theorem witness_timers :
    (noticeIn (.waitRetry 0)).message 1 = some (message .notice .officeNotice (.out (notice (.waitRetry 0)))) ∧
      (∀ x ∈ (noticeIn (.waitRetry 0)).pool.msgs, x.number = 1 →
        x = message .notice .officeNotice (.out (notice (.waitRetry 0)))) ∧
      (notice (.waitRetry 0)).life = some 60 ∧ (alert .queued).life = none ∧ (notice (.sending 1 9)).state = .sending 1 9 := by
  decide

theorem witness_inbound :
    let full : State := { live with pool.freeDesc := 0, pool.credits.report := 0 }
    let opening : State := { live with plan.dayState := .opening }
    1 ≤ [0x31#8].length ∧ (∀ c ∈ [0x31#8], 0x30 ≤ c.toNat ∧ c.toNat ≤ 0x39) ∧ [0x41#8].length ≤ 160 ∧
      (∀ c ∈ [0x41#8], 0x20 ≤ c.toNat ∧ c.toNat ≤ 0x7E) ∧ full.pool.freeDesc = 0 ∧ full.pool.credits.report = 0 ∧
      1 ≤ live.pool.freeDesc ∧ segmentsFor 1 ≤ live.pool.freeSegs ∧ opening.plan.dayState = .opening ∧
      live.plan.dayState ≠ .opening ∧ parseText live.clock.date [0x41#8] = .unmatched false ∧
      (∀ m ∈ live.pool.msgs, m.number ≠ live.pool.nextNum) := by decide

theorem witness_day_close :
    let ended : State := { openDay with plan.tracks := openDay.plan.tracks.map fun t => { t with state := .ended } }
    openDay.ready ∧ openDay.plan.dayState = .opened ∧ openDay.store.job = .idle ∧
      (openDay.plan.tracks.get 0).state ≠ .ended ∧ (∀ i : Fin 4, (ended.plan.tracks.get i).state = .ended) ∧
      live.plan.dayState ≠ .opened := by decide

/-- A day entry of two records on archive page 0. -/
def entry : DayEntry := ⟨1, ⟨2, 9, 2024⟩, 0, 1, 2, 0, true⟩

theorem witness_archive_read :
    let s : State := { live with store.dir := [some entry] }
    s.ready ∧ some entry ∈ s.store.dir ∧ entry.date = ⟨2, 9, 24 + 2000⟩ ∧ (⟨2, 9, 24 + 2000⟩ : Date).valid = true ∧
      (s.store.readFor 1 entry 0 8).pages.head? = some ⟨260, 0, 2⟩ ∧ (s.store.readFor 1 entry 2 8).pages = [] ∧
      s.store.job = .idle ∧ entry.records < 3 ∧ 2 ≤ entry.records := by decide

theorem witness_store :
    let s : State := { live with store.job := .save .writeCheck 0, store.op := .verifying 255 }
    let r : ReadReq := ⟨1, entry, 0, [⟨260, 0, 2⟩]⟩
    let q : State := { live with
      store.job := .read r []
      store.op := .reading 260
      link.hand := some ⟨1, 0x41, false⟩ }
    live.ready ∧ live.store.job = .idle ∧ s.store.job ≠ .idle ∧ s.store.op = .verifying 255 ∧ s.plan.deferredClose = false ∧
      s.store.retried = false ∧ q.store.job = .read r [] ∧ r.pages = [⟨260, 0, 2⟩] ∧ q.store.pendingJob = none ∧
      ({ live with store.op := .erasing 1539 } : State).store.op = .erasing 1539 := by decide

theorem witness_invariants :
    Memory.wf [(0, 0#8), (1023, 1#8)] = true ∧ Memory.wf [(0, 0xFF#8)] = false ∧
      ({ live with gw.up := true, gw.window := some ⟨1, true⟩, sched.out := [⟨1, 1⟩] } : State).windowHolds := by
  refine ⟨by decide, by decide, fun _ => ⟨⟨1, true⟩, rfl, by decide, by decide, by decide⟩, fun h => by cases h⟩

/-! ### The settings load and the tables -/

/-- An entry of a run of entries of one length. -/
theorem slice {f : Nat → List Byte} {k : Nat} (r : List Byte) :
    ∀ n s i : Nat, (∀ j, j < s + n → (f j).length = k) → i < n →
      ((((List.range' s n).flatMap f) ++ r).drop (k * i)).take k = f (s + i) := by
  intro n
  induction n with
  | zero => intro s i _ hi; omega
  | succ n ih =>
    intro s i hk hi
    have h0 : (f s).length = k := hk s (by omega)
    rw [List.range'_succ, List.flatMap_cons, List.append_assoc]
    cases i with
    | zero => simp [← h0]
    | succ i =>
      have : k * (i + 1) = (f s).length + k * i := by rw [h0, Nat.mul_succ, Nat.add_comm]
      rw [this, List.drop_append, List.drop_eq_nil_of_le (by omega), List.nil_append, Nat.add_sub_cancel_left,
        ih (s + 1) i (fun j hj => hk j (by omega)) (by omega)]
      congr 1; omega

/-- The length of such a run. -/
theorem length_part {f : Nat → List Byte} {k : Nat} : ∀ n s : Nat, (∀ j, j < s + n → (f j).length = k) →
    ((List.range' s n).flatMap f).length = k * n := by
  intro n
  induction n with
  | zero => intro s _; simp
  | succ n ih =>
    intro s hk
    rw [List.range'_succ, List.flatMap_cons, List.length_append, hk s (by omega), ih (s + 1) (fun j hj => hk j (by omega)),
      Nat.mul_succ, Nat.add_comm]

/-- One part of an image, after what precedes it. -/
theorem part_entry {f : Nat → List Byte} {k n i at_ : Nat} (pre post : List Byte) (hp : pre.length = at_)
    (hf : ∀ j, j < n → (f j).length = k) (hi : i < n) :
    ((pre ++ ((List.range n).flatMap f ++ post)).drop (at_ + k * i)).take k = f i := by
  rw [List.drop_append, List.drop_eq_nil_of_le (by omega), List.nil_append, hp, Nat.add_sub_cancel_left, List.range_eq_range',
    slice post n 0 i (by simpa using hf) hi, Nat.zero_add]

/-- An entry of the factory settings at its stride. -/
def part (t : TableName) (stride : Nat) (i : Nat) : List Byte := padTo stride (factorySettings.entryBytes t (t.first + i))

theorem part_length_pupils (i : Nat) : (part .pupils 33 i).length = 33 := rfl
theorem part_length_contacts (i : Nat) : (part .contacts 20 i).length = 20 := rfl
theorem part_length_groups (i : Nat) : (part .groups 10 i).length = 10 := rfl
set_option maxRecDepth 4000 in
theorem part_length_plans (i : Nat) : (part .plans 92 i).length = 92 := by show (padTo 92 (factoryPlan 0).bytes).length = 92; decide
theorem part_length_zones : ∀ i, i < 4 → (part .zones 9 i).length = 9 := by decide
theorem part_length_stations : ∀ i, i < 6 → (part .stations 7 i).length = 7 := by decide
set_option maxRecDepth 4000 in
theorem part_length_templates : ∀ i, i < 8 → (part .templates 201 i).length = 201 := by decide
theorem part_length_lamps : ∀ i, i < 4 → (part .lamps 3 i).length = 3 := by decide

set_option maxRecDepth 4000 in
theorem read_pupil (i : Nat) (h : i < 2400) : readPupil (part .pupils 33 i) = some (factoryPupil i) := by
  have e : numAt (part .pupils 33 i) 1 2 = i + 1 := by
    show num (b2 (0 + i + 1)) = i + 1
    simp [num, b2]; omega
  have e1 : byteAt (part .pupils 33 i) 0 = 0 := rfl
  have e2 : byteAt (part .pupils 33 i) 7 = 1 := rfl
  have e3 : byteAt (part .pupils 33 i) 32 = 0 := rfl
  have e4 : numAt (part .pupils 33 i) 3 4 = 0 := by
    show num (b4 0) = 0
    decide
  have e5 : ((part .pupils 33 i).drop 8).take 1 = [0x2D#8] := rfl
  simp only [readPupil, e, e1, e2, e3, e4, e5, flagOf]
  simp [factoryPupil, Config.groups, printable]
  omega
━━━━━━━━━━━━━━━━━━━━
Looking at the entries above, can you reproduce exactly the lines from the one that holds "simp [num, b2]; omega" through the one that holds "have e5 : ((part", and only those?

    simp [num, b2]; omega
  have e1 : byteAt (part .pupils 33 i) 0 = 0 := rfl
  have e2 : byteAt (part .pupils 33 i) 7 = 1 := rfl
  have e3 : byteAt (part .pupils 33 i) 32 = 0 := rfl
  have e4 : numAt (part .pupils 33 i) 3 4 = 0 := by
    show num (b4 0) = 0
    decide
  have e5 : ((part .pupils 33 i).drop 8).take 1 = [0x2D#8] := rfl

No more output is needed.